(1846-1934) German general during World War I. With the outbreak of World War I, Kluck was placed in command of the German First Army. According to the Moltke revisions of the Schlieffen Plan, the First Army was part of the strong right wing and positioned on the outer western edge of the German advance through Belgium and France.
Autograph correspondence (10 letters & 3 postcards) signed, 45 pages (partly both sides) on 26 sheets, in different sizes - from 3,75 x 5,5 inch (postcards) to 8,5 x 11 inch (largest letters), inter alia Hirschberg/Berlin, 1915-1934, in German, rich correspondence with Lieutenant General Friedrich Gontard (1861-1931), an old friend who worked together in the 1st Army Corps - in addition to the regular extensive exchange of information on the current family relationships of the two generals, there are numerous historically significant references to current military-political events, especially in the early letters, some of the documents written `from the field` from the time of the First World War, written and signed in dark ink, mostly with toning, the letters with letter folds, and some of them with small tears to the edges - overall in fine to very fine condition.
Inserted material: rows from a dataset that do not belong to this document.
-- ==== Sys2Proof/Safety.lean ====
section
/-! DEFINITION. What a good state and a safe run are: the invariants the spec gives each piece of state, as one
decidable predicate, and the states a run starts from. -/

namespace Sys2Proof.Machine

/-- The ring's invariants while `RB_VALID = 1` (10_state.md R39). -/
abbrev Ring.Inv (memSize : Nat) (r : Ring) : Prop :=
  r.valid = true →
    2 ≤ r.cap.toNat ∧ 1 ≤ r.esz.toNat ∧ r.base.toNat + r.endIndex ≤ memSize
    ∧ r.head.toNat < r.endIndex ∧ r.tail.toNat < r.endIndex
    ∧ r.head.toNat % r.esz.toNat = 0 ∧ r.tail.toNat % r.esz.toNat = 0

/-- The block-index queue's invariant (10_state.md R37). -/
abbrev BlockQueue.Inv (depth : Nat) (q : BlockQueue) : Prop :=
  q.slots.length = depth ∧ q.head < depth ∧ q.tail < depth ∧ q.count ≤ depth
  ∧ q.head = (q.tail + q.count) % depth

/-- Slot `j` of the capture buffer has been written, with a value of `CNT_WIDTH` bits. -/
def slotWritten (cfg : Config) (c : Capture) (j : Nat) : Bool :=
  match c.capbuf.getD j none with
  | some v => decide (v.toNat < 2 ^ cfg.cntWidth)
  | none => false

/-- Every slot of block `b` has been written (70_reset_and_hazards.md R401). -/
abbrev blockWritten (cfg : Config) (c : Capture) (b : Bool) : Prop :=
  ∀ i < cfg.blockLen, slotWritten cfg c (captureIndex cfg.blockLen b i) = true

/-- The capture state: registers within `CNT_WIDTH` bits, the DMA index within the buffer, and every slot below it
written (10_state.md R27 to R35, 70_reset_and_hazards.md R401). -/
abbrev Capture.Inv (cfg : Config) (c : Capture) : Prop :=
  c.cnt.toNat < 2 ^ cfg.cntWidth ∧ c.arr.toNat < 2 ^ cfg.cntWidth ∧ c.ccr.toNat < 2 ^ cfg.cntWidth
  ∧ c.prevCap.toNat < 2 ^ cfg.cntWidth ∧ c.capbuf.length = 2 * cfg.blockLen
  ∧ c.dmaIdx < 2 * cfg.blockLen ∧ ∀ j < c.dmaIdx, slotWritten cfg c j = true

/-- Every queued block has been written (70_reset_and_hazards.md R401). -/
abbrev State.queueWritten (s : State) : Prop :=
  ∀ k < s.bq.count, blockWritten s.cfg s.cap (s.bq.slots.getD ((s.bq.tail + k) % s.cfg.bqDepth) false)

/-- The command in flight, if any: at most one; a CAP_PROCESS is in a written block, at a slot of it, over a ring of
2-byte elements (10_state.md R38, 41_capture.md R184, 45_host_bus.md R322). -/
def State.flightOk (s : State) : Bool :=
  match s.proc with
  | .idle => true
  | .inblock b i _ _ =>
    decide (s.waiting = false ∧ i < s.cfg.blockLen ∧ blockWritten s.cfg s.cap b ∧ s.ring.valid = true
      ∧ s.ring.esz = 2#32)

/-- The decoder's invariants (10_state.md R41 to R46): `BIT_CNT ≤ FRAME_BITS`, `EDGE_CNT ≤ EDGE_BUF_LEN`,
`WIN_LEN ≤ 6`, the half-bit period that of the protocol, and for EM4100 `FW[2]` and the window 0. -/
abbrev Decoder.Inv (cfg : Config) (d : Decoder) : Prop :=
  d.bitCnt ≤ d.proto.frameBits ∧ d.eb.length ≤ cfg.edgeBufLen ∧ d.winLen ≤ 6
  ∧ d.halfUs.toNat = (if d.active then protoHalfUs cfg d.proto else 0)
  ∧ (d.proto ≠ .h10301 → d.fw2 = 0#32 ∧ d.winLen = 0 ∧ d.winSym = 0#6)

/-- The invariant of the whole machine. -/
abbrev State.Inv (s : State) : Prop :=
  s.cfg.wellFormed = true ∧ Memory.wf s.cfg.memSize s.mem ∧ s.ring.Inv s.cfg.memSize
  ∧ s.bq.Inv s.cfg.bqDepth ∧ s.cap.Inv s.cfg ∧ s.queueWritten ∧ s.flightOk = true ∧ s.dec.Inv s.cfg

/-- The machine after reset, about to be given a host program and a schedule of turns: where every run starts
(00_scope.md R10, 10_state.md R20, 60_exceptions.md R356). -/
def State.initial (cfg : Config) (program : List HostAccess) (schedule : List Turn) : State :=
  { State.resetWith cfg with program := program, schedule := schedule }

/-- A step from `s` answers a next state: it neither faults nor is refused. -/
def State.safe (s : State) : Prop := ∃ t, step s = .next t

/-- The host is free to make its next access: its turn comes next and no command is in flight
(45_host_bus.md R322). -/
abbrev State.hostFree (s : State) : Prop := s.schedule = [] ∧ s.proc = .idle ∧ s.waiting = false

/-- A command's end written out: the code and the two results, and nothing else (45_host_bus.md R328). -/
def State.ended (s : State) (e : ErrCode) (r0 r1 : Word) : State :=
  { s with regs := { s.regs with err := e, res0 := r0, res1 := r1 } }

/-! ### What a state holds, for the statements -/

/-- The `n` bytes of MEM from `a` on. -/
def memBytes (m : Memory) (a n : Nat) : List Byte := (List.range n).map fun j => memByte m (a + j)

/-- Two ranges of addresses share none (40_ringbuffer.md R153). -/
abbrev rangesApart (a n b m : Nat) : Prop := a + n ≤ b ∨ b + m ≤ a

/-- What the ring holds, oldest byte first: the `Occ` elements from the tail on (40_ringbuffer.md R141, R143). -/
def State.ringBytes (s : State) : List Byte :=
  (List.range (s.ring.occ * s.ring.esz.toNat)).map fun j => memByte s.mem (s.ring.addr s.ring.tail.toNat j)

/-- What the block-index queue holds, oldest block first (10_state.md R37). -/
def BlockQueue.contents (depth : Nat) (q : BlockQueue) : List Bool :=
  (List.range q.count).map fun k => q.slots.getD ((q.tail + k) % depth) false

/-- A pair of entries that a pass of the decoder took, with the bit (EM4100) or the symbol (H10301) it gave
(43_em4100.md R260, 44_h10301.md R297). -/
structure TakenPair where
  first : EdgeEvent
  second : EdgeEvent
  bit : Bool
deriving DecidableEq, Repr

/-- The class of a pair of entries in the decoder's protocol (43_em4100.md R257, 44_h10301.md R291). -/
def Decoder.pairClass (cfg : Config) (d : Decoder) (a b : EdgeEvent) : PairClass :=
  if d.proto = .h10301 then h10Symbol cfg a b else emClassify cfg d.halfUs a b

/-- What one valid pair does to the decoder, apart from the edge buffer, and the tag record where it completes a frame:
EM4100, its bit is shifted in; H10301, its symbol goes to the window, and the bit that the window declares, if any, is
shifted in (43_em4100.md R260, 44_h10301.md R297). -/
def Decoder.takePair (cfg : Config) (d : Decoder) (x : Bool) : Decoder × Option Tag :=
  if d.proto = .h10301 then
    match (d.winPush x).winDetect cfg with
    | none => (d.winPush x, none)
    | some bit =>
      let e := (d.winPush x).emptyWindow.shiftIn96 bit
      (e, if e.bitCnt = 96 ∧ h10Valid cfg e.frame96 = true then some (h10Tag e.frame96) else none)
  else
    let e := d.shiftIn64 x
    (e, if e.bitCnt = 64 ∧ emValid e.frame64 = true then some (emTag e.frame64 e.halfUs) else none)

/-- What several valid pairs do to the decoder, in order; none where one of them completes a frame. -/
def Decoder.takePairs (cfg : Config) : Decoder → List Bool → Option Decoder
  | d, [] => some d
  | d, x :: xs =>
    match d.takePair cfg x with
    | (e, none) => takePairs cfg e xs
    | (_, some _) => none

/-- A ring command of a session, with its address and its number of elements (40_ringbuffer.md R153). -/
inductive RingOp where
  | write (src n : Word)
  | read (dst n : Word)
deriving DecidableEq, Repr

/-- The command of a ring operation. -/
def RingOp.instr : RingOp → Instr
  | .write _ _ => .rbWrite
  | .read _ _ => .rbRead

/-- The state with the argument registers a ring operation takes. -/
def RingOp.setArgs (s : State) : RingOp → State
  | .write a n => { s with regs := { s.regs with arg0 := a, arg1 := n } }
  | .read a n => { s with regs := { s.regs with arg0 := a, arg1 := n } }

/-- The bytes an operation offers to the ring, in a state before it. -/
def RingOp.offered (s : State) : RingOp → List Byte
  | .write a n => memBytes s.mem a.toNat (n.toNat * s.ring.esz.toNat)
  | .read _ _ => []

/-- The bytes an operation has delivered, in the state after it: `RES[0]` elements. -/
def RingOp.delivered (t : State) : RingOp → List Byte
  | .write _ _ => []
  | .read a _ => memBytes t.mem a.toNat (t.regs.res0.toNat * t.ring.esz.toNat)

/-- The bytes an operation touches lie outside the ring's storage. -/
abbrev RingOp.apart (s : State) : RingOp → Prop
  | .write a n => rangesApart a.toNat (n.toNat * s.ring.esz.toNat) s.ring.base.toNat s.ring.endIndex
  | .read a n => rangesApart a.toNat (n.toNat * s.ring.esz.toNat) s.ring.base.toNat s.ring.endIndex

/-- A session of ring operations from `s` to `t`, each taken by `exec`, every write whole (`RES[0] = ARG[1]`), no
operation touching the ring's storage but through the ring; with the bytes offered and delivered in order
(40_ringbuffer.md R153). -/
inductive RingSession : State → List Byte → List Byte → State → Prop where
  | done (s : State) : RingSession s [] [] s
  | op {s t u : State} {o : RingOp} {offered delivered : List Byte}
      (apart : o.apart s)
      (ran : exec o.instr (o.setArgs s) = .next t)
      (succeeded : t.regs.err = .ok)
      (whole : ∀ a n, o = .write a n → t.regs.res0 = n)
      (rest : RingSession t offered delivered u) :
      RingSession s (o.offered s ++ offered) (o.delivered t ++ delivered) u

end Sys2Proof.Machine
end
The first document, a field postcard from the High Command of the 1st Army, dated January 4, 1915, dates from the time when Kluck was still in command of the 1st Army. The following March he was so badly wounded that he had to permanently surrender his command the following year. In Kluck's letter of June 1916, however, he also writes that his lungs, which had been injured by a bullet, have now completely healed. He also comments on the trench warfare on the Aisne, the Battle of Soissons and the terrain around Verdun, which he is well aware of - the Battle of Verdun lasted from February to December 1916 and was one of the most important of the First World War. A very optimistic letter from May 1918 underscores Gontard's successes with the XIV Army Corps and the serious losses of material among the British. Certainly the most interesting letter in the bundle comes from January 1919, in which Kluck - under the direct impression of the peace agreement reached two months earlier - takes a detailed position on the military situation in the final phase of the war and criticizes the `fundamentally wrong strategy of the Supreme Army Command` (translated) and accordingly speaks out about Hindenburg and Ludendorff. The later letters testify above all to the state of health and the family circumstances of the aging military.